### TASK DIRECTIONS
Once you find the line that contains "def State.logError (s", write out that line and every line after it to the end of the records, exactly and with nothing else.

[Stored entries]
========

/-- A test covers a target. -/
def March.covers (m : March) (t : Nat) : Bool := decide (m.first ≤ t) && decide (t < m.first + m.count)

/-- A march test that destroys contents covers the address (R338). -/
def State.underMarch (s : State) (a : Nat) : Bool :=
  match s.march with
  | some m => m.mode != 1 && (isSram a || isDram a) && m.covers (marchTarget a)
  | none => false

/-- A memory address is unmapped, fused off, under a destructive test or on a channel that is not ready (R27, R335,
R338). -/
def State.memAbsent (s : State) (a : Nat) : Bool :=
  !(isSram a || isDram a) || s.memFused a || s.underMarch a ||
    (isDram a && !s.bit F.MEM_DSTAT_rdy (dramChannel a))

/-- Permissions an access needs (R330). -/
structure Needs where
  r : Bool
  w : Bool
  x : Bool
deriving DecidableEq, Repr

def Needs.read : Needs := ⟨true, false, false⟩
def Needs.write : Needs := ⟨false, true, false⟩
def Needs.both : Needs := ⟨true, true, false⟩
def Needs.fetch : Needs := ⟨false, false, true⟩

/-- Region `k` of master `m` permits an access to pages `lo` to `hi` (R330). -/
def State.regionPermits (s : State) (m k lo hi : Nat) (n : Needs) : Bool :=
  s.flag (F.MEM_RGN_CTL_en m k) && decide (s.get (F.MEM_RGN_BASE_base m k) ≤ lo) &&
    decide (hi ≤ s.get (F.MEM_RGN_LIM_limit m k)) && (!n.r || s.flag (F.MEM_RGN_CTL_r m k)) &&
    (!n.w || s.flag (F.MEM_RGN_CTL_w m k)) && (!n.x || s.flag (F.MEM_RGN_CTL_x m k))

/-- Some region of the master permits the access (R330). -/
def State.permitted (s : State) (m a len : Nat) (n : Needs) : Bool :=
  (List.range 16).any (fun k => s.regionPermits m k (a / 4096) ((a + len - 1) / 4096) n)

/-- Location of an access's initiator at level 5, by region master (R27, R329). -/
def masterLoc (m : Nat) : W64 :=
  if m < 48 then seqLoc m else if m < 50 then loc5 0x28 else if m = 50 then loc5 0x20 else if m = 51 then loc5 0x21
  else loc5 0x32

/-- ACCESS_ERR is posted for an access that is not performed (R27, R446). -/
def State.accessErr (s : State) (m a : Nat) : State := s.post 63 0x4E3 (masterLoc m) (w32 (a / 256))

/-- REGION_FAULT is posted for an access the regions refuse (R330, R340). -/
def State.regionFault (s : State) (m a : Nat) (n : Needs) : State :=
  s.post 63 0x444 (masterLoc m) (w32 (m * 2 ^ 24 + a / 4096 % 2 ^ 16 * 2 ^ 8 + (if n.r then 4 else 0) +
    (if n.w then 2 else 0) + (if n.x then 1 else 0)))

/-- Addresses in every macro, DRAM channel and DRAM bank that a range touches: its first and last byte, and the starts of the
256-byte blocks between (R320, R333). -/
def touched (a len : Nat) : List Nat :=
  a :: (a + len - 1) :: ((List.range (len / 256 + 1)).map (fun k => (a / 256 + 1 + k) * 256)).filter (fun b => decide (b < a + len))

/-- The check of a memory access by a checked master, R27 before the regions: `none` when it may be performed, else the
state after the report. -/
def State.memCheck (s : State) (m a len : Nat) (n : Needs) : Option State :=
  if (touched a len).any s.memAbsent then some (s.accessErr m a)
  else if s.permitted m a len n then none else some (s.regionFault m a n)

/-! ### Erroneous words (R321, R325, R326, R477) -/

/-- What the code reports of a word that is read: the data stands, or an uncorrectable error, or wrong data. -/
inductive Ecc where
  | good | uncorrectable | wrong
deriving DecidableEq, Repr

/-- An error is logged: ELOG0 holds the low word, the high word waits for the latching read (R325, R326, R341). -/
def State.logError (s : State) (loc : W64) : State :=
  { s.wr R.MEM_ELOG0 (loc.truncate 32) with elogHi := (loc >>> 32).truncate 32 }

========

### RESPONSE TO THE EXERCISE
def State.logError (s : State) (loc : W64) : State :=
  { s.wr R.MEM_ELOG0 (loc.truncate 32) with elogHi := (loc >>> 32).truncate 32 }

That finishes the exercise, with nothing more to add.